A rectangle has an area of 72 square inches. The length of the longest side is twice the length of the shortest side. What is the length of the rectangle?

L=2W,

L*W=72
(2W)*W = 72
W²=72/2=36
Solve for W (width) and hence calculate length L.

what the hell

To find the length of the rectangle, let's start by understanding the given information. We know the area of the rectangle is 72 square inches, and the length of the longest side is twice the length of the shortest side.

Let's assume the length of the shortest side is "x" inches. According to the given information, the length of the longest side would be 2x inches.

The formula to find the area of a rectangle is length multiplied by width. In this case, the length is 2x and the width is x.
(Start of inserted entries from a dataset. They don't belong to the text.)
-- ==== Sys2Proof/Machine/System.lean ====
section
/-!
DEFINITION. Machine/System.lean: CSR access, TRAP, HALT, YIELD, SLEEP, the illegal-instruction trap, the tick and interrupts
(R39, R52, R53, R88 to R93, R347, R348, R377, R431, R432).
-/
namespace Sys2Proof.Machine

/-! ## CSRs -/

/-- A VF by number. -/
def State.vf (s : State) (n : Nat) : Vf := s.vfs.toList.getD n .idle

def State.setVf (s : State) (n : Nat) (v : Vf) : State :=
  if h : n < 16 then { s with vfs := s.vfs.set n v h } else s

/-- GTS of a VF in the cycle of the state (R432). -/
def gtsOf (s : State) (v : Vf) : Word :=
  if v.paused then v.gtsp
  else BitVec.ofInt 64 ((((s.gcyc : Int) - v.tbase.toNat) * v.scale.toNat) / 2 ^ 32) + v.toffset

/-- The value of a CSR for the executing strand (R52). -/
def csrRead (n : BitVec 12) (s : State) : Word :=
  let v := s.vf s.vfOf
  match n.toNat with
  | 0x000 => BitVec.ofNat 64 s.gcyc
  | 0x001 => gtsOf s v
  | 0x002 => v.scale.setWidth 64
  | 0x003 => v.toffset
  | 0x010 => s.core.partw
  | 0x011 => s.arr.mmode.setWidth 64
  | 0x012 => s.core.domain
  | 0x013 => s.core.syncmask.setWidth 64
  | 0x014 => s.str.rotb.setWidth 64
  | 0x015 => flag s.str.deadchk
  | 0x020 => s.core.trapbase
  | 0x021 => s.core.tcause
  | 0x022 => s.core.tval
  | 0x023 => s.str.xpc
  | 0x030 => s.core.wcwait.setWidth 64
  | 0x031 => s.pod.stepTol.setWidth 64
  | 0x040 => v.slice.setWidth 64
  | 0x041 => v.weight.setWidth 64
  | 0x042 => s.svc.ltol
  | _ => 0

/-- The bits of a writable CSR that are not reserved (R10, R90, R289, R337 to R339). -/
def csrMask (n : BitVec 12) : Word :=
  match n.toNat with
  | 0x013 => 0xF
  | 0x014 => 0xF
  | 0x015 => 1
  | 0x020 => 0xFFFFFF00FFFFFFFD
  | 0x021 => 0xEC3F
  | 0x022 | 0x023 => BitVec.allOnes 64
  | _ => 0

/-- CSRW, CSRS, CSRC (0, 1, 2) on an old value (R88). -/
def csrNew (op : Nat) (mask old v : Word) : Word :=
  (if op = 0 then v else if op = 1 then old ||| v else old &&& ~~~v) &&& mask

/-- The context numbered by `second` of the core in focus. -/
def State.ctxNum (s : State) (second : Bool) : Ctx := if s.core.second = second then s.core.ctx else s.core.shadow
def State.setCtxNum (s : State) (second : Bool) (x : Ctx) : State :=
  if s.core.second = second then s.setCtx x else { s with core := { s.core with shadow := x } }
def State.mapCtxNum (s : State) (second : Bool) (f : Ctx → Ctx) : State := s.setCtxNum second (f (s.ctxNum second))

/-- A CSR write of the cycle takes effect (R88, R89); the core is in focus. -/
def applyCsr (second : Bool) (st : StrandId) (n : BitVec 12) (op : Nat) (v : Word) (s : State) : State :=
  let m := csrMask n
  let own := fun (f : Strand → Strand) => s.mapCtxNum second fun x => x.setStrand st (f (x.strand st))
  match n.toNat with
  | 0x013 => { s with core := { s.core with syncmask := (csrNew op m (s.core.syncmask.setWidth 64) v).setWidth 4 } }
  | 0x014 => own fun t => { t with rotb := (csrNew op m (t.rotb.setWidth 64) v).setWidth 4 }
  | 0x015 => own fun t => { t with deadchk := bit (csrNew op m (flag t.deadchk) v) 0 }
  | 0x020 => { s with core := { s.core with trapbase := csrNew op m s.core.trapbase v } }
  | 0x021 => { s with core := { s.core with tcause := csrNew op m s.core.tcause v } }
  | 0x022 => { s with core := { s.core with tval := csrNew op m s.core.tval v } }
  | 0x023 => own fun t => { t with xpc := csrNew op m t.xpc v }
  | _ => s

/-- A CSR instruction that names an unassigned number, or writes an RO CSR, is illegal (R53). -/
def csrCheck (ok : Bool) (s : State) : Option Stop := if ok then none else some (.trap 0x01 (s.word.setWidth 64))

def execCsrr (h : Hdr) (f : Csr) (s : State) : Out :=
  issue h false [] noNeed (csrCheck (csrAssigned f.n)) (fun s => plain (putS f.d (csrRead f.n s) s)) s

/-- A CSR write takes effect from the next cycle (R88). -/
def issueCsr (h : Hdr) (f : Csr) (op : Nat) (s : State) : Out :=
  issue h false [useS f.d] noNeed (csrCheck (csrWritable f.n))
    (fun s => plain (stage (.csr s.core.idx s.core.second s.cur f.n op (s.rs f.d)) s)) s

def execCsrw (h : Hdr) (f : Csr) (s : State) : Out := issueCsr h f 0 s
def execCsrs (h : Hdr) (f : Csr) (s : State) : Out := issueCsr h f 1 s
def execCsrc (h : Hdr) (f : Csr) (s : State) : Out := issueCsr h f 2 s

/-! ## TRAP, HALT and illegal words -/

/-- The strand as TRAP leaves it: loop ends served, ROTB included, and IDLE 1 + I still to serve (R91). -/
def retireTrap (h : Hdr) (s : State) : State :=
  let r := retire h false s.str.pc (plain s)
  let n := r.staged.length - s.staged.length
  { r.setStr { r.str with rotb := r.str.rotb - BitVec.ofNat 4 n } with staged := s.staged }

/-- TRAP raises the trap instruction exception (R91); in the handler that is a double trap, reported at the TRAP's own PC (R343, R352). -/
def execTrap (h : Hdr) (f : I16) (s : State) : Out :=
  match stops h [] noNeed noCheck s with
  | some .hold => .next (stall s)
  | some .wait => .next (linger s)
  | some (.trap code tval) => .next (precise code tval s)
  | none =>
    let p := prepare [] s
    .next (precise 0x1B (f.imm.setWidth 64) (if s.ctx.inHandler s.gcyc then p else retireTrap h p))

/-- HALT stops the strand; in a handler it ends the launch group with the trap as its error (R93, R343). -/
def haltEff (s : State) : State :=
  if s.ctx.inHandler s.gcyc then failGroup s.core.tcause s
  else addDue s.gcyc 9 s.core.idx (.groupEnd s.core.idx)
    (s.setStr { s.str with halted := true, timed := false })

def execHalt (h : Hdr) (s : State) : Out := issue h false [] noNeed noCheck (fun s => plain (haltEff s)) s

/-- An illegal word (R39): TVAL holds the word, and above it the extension word of a long one. -/
def execIllegalInstruction (w ext : BitVec 32) (s : State) : Out := .next (precise 0x01 (ext ++ w) s)

/-! ## YIELD and SLEEP (R377) -/

def execYield (h : Hdr) (s : State) : Out :=
  issue h false [] noNeed noCheck
    (fun s => plain (match s.ctx.group with | some g => stage (.yield g.launch) s | none => s)) s

/-- An interrupt source of the context, or a pre-emption request, is pending (R347, R374). -/
def anySource (x : Ctx) : Bool := x.pendTick || x.pendSig || x.pendUrg

/-- SLEEP holds until a source is pending; in timed mode it is a schedule violation. One that holds for its S = 1 partner does not sleep
(R290). -/
def execSleep (h : Hdr) (s : State) : Out :=
  match stops h [] noNeed noCheck s with
  | some .hold => .next (stall (s.setStr { s.str with asleep := false }))
  | some .wait => .next (linger s)
  | some (.trap code tval) => .next (precise code tval s)
  | none =>
    if s.str.timed then .next (precise 0x0D 0 s)
    else if anySource s.ctx || s.core.request then
      let p := prepare [] s
      .next (retire h false s.str.pc (plain (p.setStr { p.str with asleep := false })))
    else .next (linger (s.setStr { s.str with asleep := true }))

/-! ## Interrupts (R347) -/

/-- A core takes part in the pod launch that holds the package, and its groups have not ended (R327). -/
def State.participates (s : State) (k : Nat) : Bool :=
  s.launches.any fun l => some l.id = s.pod.holder && (l.live.any (fun x => x.1 = k) || l.todo.any fun t => t.1 = k)

/-- The core is inside a superstep boundary (R333). -/
def State.atBoundary (s : State) : Bool := s.pod.bound.isSome && s.participates s.core.idx

/-- Strand A of a participating core is held from B to U − 1, but for a STEP that issues at B, the active boundary (R328). -/
def podHeld (c : Core) (st : StrandId) (s : State) : Bool :=
  s.pod.bound.isSome && st = .A && s.participates c.idx && c.ctx.group.any (fun g => some g.launch = s.pod.holder)
    && !(s.pod.bound = some s.gcyc && s.pod.waiting.contains (c.idx, s.gcyc))

/-- An interrupt may be taken in this cycle, but for a precise trap of the cycle (R347). -/
def canInterrupt (s : State) : Bool :=
  let x := s.ctx
  anySource x && bit s.core.trapbase 0 && !x.inHandler s.gcyc && x.group.isSome && !x.c.asleep
    && !(x.c.timed || x.a.timed || x.v.timed || x.m.timed) && !s.atBoundary && !s.core.stopped
    && s.core.parking.isNone && !(s.core.replay.any fun r => decide (s.gcyc < r.1 + r.2)) && !s.svc.viral

/-- One pending source is taken, in the order 3, 1, 2 (R347). -/
def takeInterrupt (s : State) : State :=
  let x := s.ctx
  if canInterrupt s then
    if x.pendUrg then enterTrap ⟨0x1C, 3, .C, false⟩ (s.setCtx { x with pendUrg := false })
    else if x.pendTick then enterTrap ⟨0x1C, 1, .C, false⟩ (s.setCtx { x with pendTick := false })
    else enterTrap ⟨0x1C, 2, .C, false⟩ (s.setCtx { x with pendSig := false })
  else s

def execInterruptTaken (k : Nat) (s : State) : Out := onCore k takeInterrupt s

end Sys2Proof.Machine
end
So, we can write the equation as follows:

2x * x = 72

Simplifying the equation:

2x^2 = 72

Divide both sides of the equation by 2:

x^2 = 36

Now, we can solve for x by taking the square root of both sides of the equation:

sqrt(x^2) = sqrt(36)

Thus, we have two possibilities for x: x = 6 or x = -6. Since the length cannot be negative, we discard x = -6.

Therefore, the length of the shortest side (x) is 6 inches. And since the length of the longest side is twice the length of the shortest side, the longest side is 2 * 6 = 12 inches.

Hence, the length of the rectangle is 12 inches.